1995’e gelindiğinde ise Pakistan kendi topraklarından çıkardığı bir casusu allayıp pullayıp Afganistan’a sundu. Bu kişi elbette Taliban adıyla çıktı sahneye.

Taliban ve yandaşları bu topraklarda İslam için savaştıkları izlenimini vererek cahil kalan ve uyuşturucuya müptela olan Afgan halkını kandırdı ve devamlı aşiretlerin üzerine oynayarak onlarla iş birliği yaptı.

Yani, Afganistan’ın şu duruma gelmesinin en büyük nedeni İngiliz-Pakistan ortaklığı olarak tarihe kaydedildi.

Yıllar süren bu koca çöküşte milyonlarca insan yerinden yurdundan sürülerek öldürüldü.

Afganların kendine has kültürü ve değerleri ayaklar altında hiçbir zaman hak ettiği değeri bulamadı.

Taliban yıllarca ülke topraklarında içten pazarlıklı bir şekilde savaştı ve ülkenin büyük bölümünü kontrol etti.

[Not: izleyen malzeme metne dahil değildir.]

-- ==== Sys2Proof/Machine/Corridor.lean ====
section
/-! DEFINITION. The Corridor's link: acknowledgements, spare lanes, heartbeats, loss and restoration, STATUS, and what the module's
levels report of crossings, temperatures and the field reference (01 R23, R25, R35 to R44; 03 R91; 04 R124; 21 R569). -/

namespace Sys2Proof.Machine

/-! ## Acknowledgement and lanes (01 R39) -/

/-- The messages behind an acknowledged one; an acknowledgement of none that waits leaves the queue. -/
def ackFrom {α : Type} (sq : α → Nat) (q : Nat) (l : List α) : List α :=
  if l.any fun m => sq m == q then (l.dropWhile fun m => sq m != q).drop 1 else l

/-- LINK_ACK: the message and those before it are done. -/
def Dev.linkAck (d : Dev) (down : Bool) (q : Nat) : Dev :=
  if down then d.updCor fun c => { c with downQ := ackFrom DownMsg.seq q c.downQ, down := { c.down with fails := 0 } }
  else d.updCor fun c => { c with upQ := ackFrom Prod.fst q c.upQ, up := { c.up with fails := 0 } }

/-- One direction. -/
def CorrSt.dir (c : CorrSt) (down : Bool) : CrDir := if down then c.down else c.up

/-- Change one direction. -/
def Dev.updDir (d : Dev) (down : Bool) (g : CrDir → CrDir) : Dev :=
  d.updCor fun c => if down then { c with down := g c.down } else { c with up := g c.up }

/-- Three failed sends: the direction goes to its spare lane, or is lost where the spare is consumed (01 R39, 03 R87). [log 19 DESIGN CHOICE] -/
def Dev.laneFails (d : Dev) (down : Bool) : Dev :=
  let bud := if down then FY_SPAREBUD0_CRDOWN else FY_SPAREBUD0_CRUP
  if (d.cor.dir down).spare || d.get bud == 0 then d.updDir down fun c => { c with fails := 0, lost := true }
  else
    let d1 := (d.updDir down fun c => { c with fails := 0, spare := true }).useSpare 1 bud
    if down then d1.raiseFy (.mk' .crLaneSpared [0]) else d1.raiseNw (.mk' .crLaneSpared [1])

/-- CORRIDOR_NAK: the sender resends from its first unacknowledged message; a CRC error counts as a failed send. -/
def Dev.corNak (d : Dev) (down crc : Bool) : Dev :=
  let c := d.cor.dir down
  let waits := if down then d.cor.downQ != [] else d.cor.upQ != []
  if !crc || !waits || c.lost then d
  else if c.fails + 1 < 3 then d.updDir down fun c => { c with fails := c.fails + 1 } else d.laneFails down

/-! ## STATUS (01 R44) -/

/-- The module state follows what the field side reports, by the rows of R54. -/
def Dev.followField (d : Dev) (new : Nat) : Dev :=
  let m := d.mst
  if m = msBoot then (if d.mod.started && !d.mod.romHold && msServes new then d.adoptField new else d)
  else if m = msSelftest then
    if new = msLoading then d.setMod msLoading 6 else if new = msHold then d.setMod msHold 7 else d
  else if m = msLoading then
    if new = msService ∧ !d.hostBudgetOut then d.setMod msService 8
    else if new = msService then d.setMod msDegraded 9
    else if new = msDegraded then d.setMod msDegraded 9
    else if new = msFailsafe then (d.setMod msDegraded 9).setMod msFailsafe 13
    else if new = msHold then d.setMod msHold 10 else d
  else if m = msService then
    if new = msDegraded then d.setMod msDegraded 11 else if new = msFailsafe then d.setMod msFailsafe 13 else d
  else if m = msDegraded then
    if new = msService ∧ !d.hostBudgetOut then d.setMod msService 12 else if new = msFailsafe then d.setMod msFailsafe 13 else d
  else d

/-- The field-to-host STATUS at the Foyer: the mirror of R124, the budgets of R91, flight states and scan period. -/
def Dev.statusIn (d : Dev) (p : List Byte) : Dev :=
  let w (o : Nat) : W32 := BitVec.ofNat 32 (field p o 4)
  let d1 := (List.range 8).foldl (fun (d : Dev) i => d.wr (FY_NWSTAT + 4 * i) (w (4 + 4 * i))) d
  let d2 := (d1.wr FY_NWSCANLO (w 36)).wr FY_NWSCANHI (w 40)
  let d3 := ((d2.wr FY_SPAREBUD2 (w 44)).wr FY_SPAREBUD3 (w 48)).put FY_SPAREBUD1_GROUP (field p 52 2)
  let d4 := (d3.put FY_MODSTATE_FASTATE (d3.get FY_NWSTAT_FASTATE)).put FY_MODSTATE_FBSTATE (d3.get FY_NWSTAT_FBSTATE)
  let per := field p 54 2
  (d4.updCor fun c => { c with period := if per = 0 then c.period else some per, fieldState := field p 0 1 }).followField (field p 0 1)

/-- The host-to-field STATUS at the Newel: the flags, and a state that the Foyer has reached and the field side has not (01 R44, 11 R298). [log 140 DESIGN CHOICE] -/
def Dev.statusToField (d : Dev) (p : List Byte) : Dev :=
  let m := field p 0 1
  let d1 := d.updNw fun n => { n with hostFlags := field p 1 1 }
  if m = msHold ∧ !msServes d1.nw.modState then (d1.updNw fun n => { n with modState := msHold }).glFailsafe 0
  else if m = msLoading ∧ d1.nw.modState < msLoading then d1.updNw fun n => { n with modState := msLoading }
  else d1

/-! ## Loss and restoration (01 R42, R43) -/

/-- A side declares the Corridor lost. Of what waits on the field side, events and mirrors are kept by R42; every other message that waits
on either side is dropped. [log 43 DESIGN CHOICE] -/
def Dev.corLost (d : Dev) (host : Bool) : Dev :=
  if host then
    if !d.cor.hostUp then d
    else ((d.updCor fun c => { c with hostUp := false, hbHost := 0, downQ := [] }).put FY_MODSTATE_CRUP 0).raiseFy (.mk' .crLost [])
  else if !d.cor.fieldUp then d
  else
    let evs := (d.cor.upQ.filter fun e => e.2.ev.isSome).map (·.2)
    let mirrors := (d.cor.upQ.filter fun e => e.2.typ == tRetainMirror).map (·.2)
    let d1 := d.updCor fun c => { c with fieldUp := false, hbField := 0, upQ := [] }
    (((evs ++ mirrors).foldl (fun (d : Dev) m => d.sendUp m) d1)).raiseNw (.mk' .crLost [])

/-- The counts of events beyond 256, as one message of kind 1, under the event that reports counts per source (01 R42, 19 R517, R528). [log 43 DESIGN CHOICE] -/
def Dev.countsMsg (d : Dev) : UpMsg :=
  let per := (List.range 8).map fun r => ((mget 0 d.nw.keptCounts r : Nat) : Int)
  let e : Ev := ⟨.fyArcOverflow, 1, none, per ++ [per.foldl (· + ·) 0]⟩
  ⟨tEventRecord, 0, 0, 0, 0, [1] ++ e.head true true ++ [0] ++ countBytes e.payload, some e⟩

/-- What the field side sends on restoration: STATUS, the kept events with HELD and the counts, and the latest mirror. -/
def Dev.sendKept (d : Dev) : Dev :=
  let d1 := d.sendStatus false
  let held (m : UpMsg) : UpMsg := match m.ev with
    | some e => { m with body := e.msgBytes true }
    | none => m
  let d2 := d1.nw.kept.foldl (fun (d : Dev) m => d.putUp (held m)) d1
  let d3 := if d2.nw.keptCounts = [] then d2 else d2.putUp d2.countsMsg
  (d3.nw.keptMirror.foldl (fun (d : Dev) m => d.putUp m) d3).updNw fun n => { n with kept := [], keptCounts := [], keptMirror := [] }

/-- The Corridor is up on both sides again: where either had lost it, each raises EV_CR_RESTORED, and the field side sends what it has
kept. A restart that the Foyer ordered meanwhile reaches the field side (01 R43, R44; 02 R54). [log 43 DESIGN CHOICE; 140 DESIGN CHOICE] -/
def Dev.restored (d : Dev) : Dev :=
  let c := d.cor
  let again := (!c.hostUp && c.everHost) || (!c.fieldUp && c.everField)
  let d1 := (d.updCor fun c => { c with
    hostUp := true, fieldUp := true, hbHost := 0, hbField := 0, everHost := true, everField := true
    down := { c.down with lastAcc := none }, up := { c.up with lastAcc := none } }).put FY_MODSTATE_CRUP 1
  let d2 := (if again then d1.raiseFy (.mk' .crRestored []) else d1).sendKept
  let d3 := (if again then d2.raiseNw (.mk' .crRestored []) else d2).statusNow true
  let d4 := if msServes d3.mst then d3.askFull else d3
  if d4.mst = msSelftest ∧ d4.nw.modState ≠ msSelftest then d4.fieldRestart
  else if d4.mst = msBoot ∧ !msServes d4.nw.modState then d4.fieldStart 3 else d4

/-- A HEARTBEAT at a side that holds the Corridor down counts whatever its sequence; with three at each side that is down, the
Corridor is restored (01 R43). At a side that holds it up it is a message like any other. [log 43 DESIGN CHOICE] -/
def Dev.heartbeat (d : Dev) (toHost : Bool) (q mark : Nat) : Dev :=
  let marked (d : Dev) : Dev := { d with time := { d.time with markNo := some mark } }
  if toHost then
    if !d.mod.started || d.mod.romHold || d.cor.up.lost then d
    else if d.cor.hostUp then d.acceptUp q marked
    else
      let d1 := marked (d.updCor fun c => { c with hbHost := c.hbHost + 1, up := { c.up with lastAcc := some (q % 65536) } })
      if 3 ≤ d1.cor.hbHost ∧ (d1.cor.fieldUp ∨ 3 ≤ d1.cor.hbField) then d1.restored else d1
  else if !d.bit FY_MODSTATE_FIELDPWR || d.nw.stopped || d.cor.down.lost then d
  else if d.cor.fieldUp then d.toNewel ⟨q, tHeartbeat, 0, 0, 0, 0, 0, 0, []⟩ id
  else
    let d1 := d.updCor fun c => { c with hbField := c.hbField + 1, down := { c.down with lastAcc := some (q % 65536) } }
    if 3 ≤ d1.cor.hbField ∧ (d1.cor.hostUp ∨ 3 ≤ d1.cor.hbHost) then d1.restored else d1

/-- A side sends HEARTBEAT; the field's carries the number of the last cycle mark (15 R404). -/
def Dev.sendBeat (d : Dev) (host : Bool) : Dev :=
  if host then
    if !d.mod.started || d.mod.romHold then d
    else (if d.cor.hostUp then d else d.updCor fun c => { c with downQ := c.downQ.filter fun m => m.typ != tHeartbeat }).sendDown tHeartbeat []
  else if !d.bit FY_MODSTATE_FIELDPWR || d.nw.stopped then d
  else (if d.cor.fieldUp then d else d.updCor fun c => { c with upQ := c.upQ.filter fun m => m.2.typ != tHeartbeat }).putUp
    ⟨tHeartbeat, 0, 0, 0, 0, le 8 d.nw.cycle, none⟩

/-! ## Crossings, temperatures, the field reference (01 R23, R25; 21 R569) -/

/-- A parity error on a crossing: the transfer is discarded and requested again; a second error on it is a block fault of the
destination, which its region's fault controller holds (01 R23). [log 41 DESIGN CHOICE] -/
def Dev.crossingError (d : Dev) (crossing region : Nat) (again : Bool) : Dev :=
  let seen := mget false d.mod.crossing crossing
  if again && seen then
    let d1 := d.updMod fun m => { m with
      crossing := mset false m.crossing crossing false
      blockFaults := if (region, crossing) ∈ m.blockFaults then m.blockFaults else m.blockFaults ++ [(region, crossing)] }
    if 3 ≤ region ∧ region ≤ 7 then
      (d1.updNw fun n => { n with regionFaults := n.regionFaults ||| 2 ^ (region - 3) }).statusNow false
    else d1
  else d.updMod fun m => { m with crossing := mset false m.crossing crossing true }

/-- Whether a side compares two regions' temperatures: the Foyer those of FY and CR, the Newel those of the field (01 R25). [log 41 DESIGN CHOICE] -/
def gradPair (host : Bool) (r1 r2 : Nat) : Bool :=
  let own (r : Nat) : Bool := if host then r == 1 || r == 2 else decide (3 ≤ r ∧ r ≤ 7)
  own r1 && own r2 && r1 != r2

/-- EV_MOD_GRADIENT of a pair of regions: raised as the condition begins, and at most once per 60 s while it lasts (01 R25). -/
def Dev.gradient (d : Dev) (host : Bool) (r1 r2 kelvin : Nat) : Dev :=
  let e : Ev := ⟨.modGradient, 0, none, [r1, r2, kelvin]⟩
  let k := 8 * min r1 r2 + max r1 r2
  if !gradPair host r1 r2 then d
  else if host then
    if kelvin ≤ 40 then d.updMod fun m => { m with gradHost := mdel m.gradHost k }
    else if rateOk (mget? d.mod.gradHost k) d.time.raw (60 * rawPerSec) then
      (d.updMod fun m => { m with gradHost := mput m.gradHost k d.time.raw }).raiseFy e
    else d
  else if kelvin ≤ 40 then d.updMod fun m => { m with gradField := mdel m.gradField k }
  else if rateOk (mget? d.mod.gradField k) d.nw.cycle (60 * cycPerSec) then
    (d.updMod fun m => { m with gradField := mput m.gradField k d.nw.cycle }).raiseNw e
  else d

/-! ## Meanings -/

/-- LINK_ACK (01 R39). -/
def execLinkAck (down : Bool) (seq : Nat) (s : State) : Host.Outcome State Fault Refusal := s.upd fun d => d.linkAck down seq

/-- CORRIDOR_NAK: `crc` tells that the message failed its CRC, otherwise its sequence was out of order (01 R39, R40). -/
def execCorridorNak (down crc : Bool) (s : State) : Host.Outcome State Fault Refusal := s.upd fun d => d.corNak down crc

/-- CORRIDOR_CRC_ERROR: the receiver discards the message; it ends a run of valid HEARTBEATs. `ue` is an uncorrectable word that the Foyer's
port meets, which drops the transfer likewise (01 R39, R43; 03 R70). -/
def execCorridorCrcError (toHost : Bool) (ue : Option (Nat × Nat)) (s : State) : Host.Outcome State Fault Refusal :=
  s.upd fun d =>
    let d1 := d.updCor fun c => if toHost then { c with hbHost := 0 } else { c with hbField := 0 }
    match ue with
    | some p => if toHost then d1.uncorrected .fy p.1 p.2 (Mem.fy.agentOf 5) else d1
    | none => d1

/-- CORRIDOR_UNKNOWN_TYPE: dropped with an event, by the side that receives it (01 R35, R40). -/
def execCorridorUnknownType (toHost : Bool) (typ seq : Nat) (lengthOk : Bool) (s : State) : Host.Outcome State Fault Refusal :=
  s.upd fun d =>
    let e : Ev := .mk' (if lengthOk then .crUnknownType else .crMalformed) [typ, seq]
    if toHost then d.acceptUp seq fun d => d.raiseFy e else d.acceptDown seq fun d => d.raiseNw e

/-- HEARTBEAT_SEND (01 R42). -/
def execHeartbeatSend (host : Bool) (s : State) : Host.Outcome State Fault Refusal := s.upd fun d => d.sendBeat host

/-- HEARTBEAT (01 R42, R43; 15 R404; 02 R54). -/
def execHeartbeat (toHost : Bool) (seq mark : Nat) (s : State) : Host.Outcome State Fault Refusal :=
  s.upd fun d => d.heartbeat toHost seq mark

/-- CORRIDOR_LOST (01 R42). -/
def execCorridorLost (host : Bool) (s : State) : Host.Outcome State Fault Refusal := s.upd fun d => d.corLost host

/-- STATUS_SEND (01 R44). -/
def execStatusSend (host : Bool) (s : State) : Host.Outcome State Fault Refusal :=
  s.upd fun d => d.when (if host then d.cor.hostUp else d.cor.fieldUp && !d.nw.stopped) fun d => d.sendStatus host

/-- STATUS_TO_FIELD; a STATUS whose payload is not the 8 bytes of R44 counts as malformed (01 R35, R44; 11 R298). [log 109 DESIGN CHOICE] -/
def execStatusToField (seq : Nat) (payload : List Byte) (s : State) : Host.Outcome State Fault Refusal :=
  s.upd fun d =>
    if payload.length = 8 then d.toNewel ⟨seq, tStatus, 0, 0, 0, 0, 0, 0, payload⟩ fun d => d.statusToField payload
    else d.acceptDown seq fun d => d.raiseNw (.mk' .crMalformed [tStatus, seq])

/-- GRADIENT_CHECK (01 R25). -/
def execGradientCheck (host : Bool) (r1 r2 kelvin : Nat) (s : State) : Host.Outcome State Fault Refusal :=
  s.upd fun d => d.gradient host r1 r2 kelvin

/-- CROSSING_PARITY_ERROR (01 R23). -/
def execCrossingParityError (crossing region : Nat) (again : Bool) (s : State) : Host.Outcome State Fault Refusal :=
  s.upd fun d => d.crossingError crossing region again

/-- REFERENCE_FAULT: the field reference departs by more than 1 % for 1 ms (21 R569). -/
def execReferenceFault (s : State) : Host.Outcome State Fault Refusal := s.upd fun d => (d.report .a 0x01).report .b 0x01

end Sys2Proof.Machine
end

Ülkede imaret sistemini kurdu ve Afganistan’ı Pakistan’a bağlı bir eyalet gibi yaşatmak istedi. Halka reva gördüğü İslam ile bağdaşmayan zulümleri ise zaten tüm dünyanın dilinde.

Hele 11 Eylül 2001 olayı ise tamamen Afganistan’ın üzerine ihale edilmiş Amerikan kara siyasetinin alışıldık bir katliamı.

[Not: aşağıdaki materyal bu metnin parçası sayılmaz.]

/-- A gradient above 40 K between two regions of one side is an event of that side and marks its time, at most one in 60 s while it lasts;
one of 40 K or less ends the condition, and regions of two sides are not compared. A second parity error of a crossing is a block fault of its
region, which is kept with the crossing. An accepted event record under a code of its chapter takes a landing entry with its flags; a block of
the mirror is kept for its scan; a full seal makes the retained snapshot of that scan; a notice and mesh data are sent on to the session. -/
def Obligations.FieldMessagesReachTheFoyer : Prop :=
  ∀ s : State,
    let d := s.dev
    let accepts (q : Nat) : Prop := (d.cor.up.accept q).2 = true
    (∀ r1 r2 k, gradPair true r1 r2 = true → 40 < k →
      (mget? d.mod.gradHost (8 * min r1 r2 + max r1 r2) = none → d.landingFree → Answers (.gradientCheck true r1 r2 k) s fun u =>
        d.landed u ⟨.modGradient, 0, none, [r1, r2, k]⟩ ∧
        u.mod = { d.mod with gradHost := mput d.mod.gradHost (8 * min r1 r2 + max r1 r2) d.time.raw } ∧ OnlyIn [.mod, .arc] (orEvent []) d u) ∧
      (∀ t, mget? d.mod.gradHost (8 * min r1 r2 + max r1 r2) = some t → d.time.raw < t + 60 * rawPerSec →
        AnswersDev (.gradientCheck true r1 r2 k) s d)) ∧
    (∀ r1 r2 k, gradPair false r1 r2 = true → 40 < k → mget? d.mod.gradField (8 * min r1 r2 + max r1 r2) = none → d.cor.fieldUp = true →
      Answers (.gradientCheck false r1 r2 k) s fun u => d.sentEvent u ⟨.modGradient, 0, none, [r1, r2, k]⟩ ∧
        u.mod = { d.mod with gradField := mput d.mod.gradField (8 * min r1 r2 + max r1 r2) d.nw.cycle } ∧ OnlyIn [.mod, .cor] noKey d u) ∧
    (∀ r1 r2 k, k ≤ 40 →
      AnswersDev (.gradientCheck true r1 r2 k) s (if gradPair true r1 r2 then
        d.updMod fun m => { m with gradHost := mdel m.gradHost (8 * min r1 r2 + max r1 r2) } else d) ∧
      AnswersDev (.gradientCheck false r1 r2 k) s (if gradPair false r1 r2 then
        d.updMod fun m => { m with gradField := mdel m.gradField (8 * min r1 r2 + max r1 r2) } else d)) ∧
    (∀ host r1 r2 k, gradPair host r1 r2 = false → AnswersDev (.gradientCheck host r1 r2 k) s d) ∧
    (∀ x region, mget false d.mod.crossing x = true → Answers (.crossingParityError x region true) s fun u =>
      u.nw.regionFaults = (if 3 ≤ region ∧ region ≤ 7 then d.nw.regionFaults ||| 2 ^ (region - 3) else d.nw.regionFaults) ∧
      (region, x) ∈ u.mod.blockFaults ∧ (∀ e ∈ u.mod.blockFaults, e ∈ d.mod.blockFaults ∨ e = (region, x)) ∧
      mget false u.mod.crossing x = false ∧ OnlyIn [.mod, .nw, .cor] noKey d u) ∧
    (∀ x region again, again = false ∨ mget false d.mod.crossing x = false → Answers (.crossingParityError x region again) s fun u =>
      mget false u.mod.crossing x = true ∧ u.mod.blockFaults = d.mod.blockFaults ∧ OnlyIn [.mod] noKey d u) ∧
    (∀ q ev counts held, ev.regionOk = true → accepts q → d.landingFree → d.upd.dist = none → Answers (.eventRecord q ev counts held) s fun u =>
      u.arc.landing = d.arc.landing ++ [⟨ev, counts, held⟩] ∧ u.cor.up.lastAcc = some (q % 65536) ∧ u.mst = d.mst ∧ u.mod = d.mod ∧
      u.fmp = d.fmp ∧ u.nw = d.nw) ∧
    (∀ q p, accepts q → p.length = 528 → field p 8 1 = 0 → d.mod.mirrorScan = some (field p 0 8) →
      Answers (.retainMirror q p) s fun u => mget [] u.mod.mirrorBlocks (field p 9 1) = p.drop 16 ∧
        (∀ b, b ≠ field p 9 1 → mget [] u.mod.mirrorBlocks b = mget [] d.mod.mirrorBlocks b) ∧ u.mod.snap = d.mod.snap ∧
        OnlyIn [.mod, .cor] noKey d u) ∧
    (∀ q p, accepts q → p.length = 88 → field p 8 1 = 1 → bitOf (field p 10 1) 0 = true → Answers (.retainMirror q p) s fun u =>
      (∃ x, u.mod.snap = some x ∧ x.scan = field p 0 8 ∧ x.layout = field p 20 4 ∧ x.cfg = field p 24 32 ∧ x.prog = field p 56 32) ∧
      u.mod.mirrorScan = none ∧ u.mod.mirrorBlocks = [] ∧ OnlyIn [.mod, .cor] noKey d u) ∧
    (∀ q ses entries x, accepts q → mget? d.fmp.sessions ses = some x → x.txSeq + entries.length + 70000 < 2 ^ 63 →
      Answers (.pointNotify q ses entries) s fun u => ∃ y, mget? u.fmp.sessions ses = some y ∧ x.txSeq < y.txSeq ∧
        y.replies = x.replies ∧ y.busy = x.busy) ∧
    (∀ q ses entries, accepts q → mget? d.fmp.sessions ses = none → Answers (.pointNotify q ses entries) s fun u =>
      OnlyIn [.cor] noKey d u) ∧
    (∀ q p ses x, accepts q → d.fmp.sessions = [(ses, x)] → x.role = 1 → x.txSeq + p.length + 70000 < 2 ^ 63 →
      Answers (.meshUp q p) s fun u => ∃ y, mget? u.fmp.sessions ses = some y ∧ x.txSeq < y.txSeq ∧ y.replies = x.replies)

Bugün Afganistan’ın her yerinde dumanlar yükseliyor ve insanlar kaygı içindeler. Pakistan, Hindistan ve İran gibi bölgesel güçler Afganistan’ın istikrarsızlığından faydalanarak yer altı zenginliklerinden ücretsiz istifade ediyorlar.

Aynı şekilde Batı dünyası da bu toprakların huzura kavuşmasından yana değil. Onlarda Afganistan’ın Orta Asya için bir tehdit olarak kalmasından yana. O yüzden de kılları kıpırdamıyor. Artık bakıyoruz bu keşmekeşliğe Çin’de dahil olmuş alternatif ticaret yolunun hesabına düşmüş. Tam anlamıyla Afganistan’ı düşünen kimse yok.  

Bu minvalde Türkiye’nin bu sürecin içinde olması kaçınılmaz.

Zira, Afgan mülteci dalgasının ülkemiz için bir tesadüf olmasının mümkünatı yok.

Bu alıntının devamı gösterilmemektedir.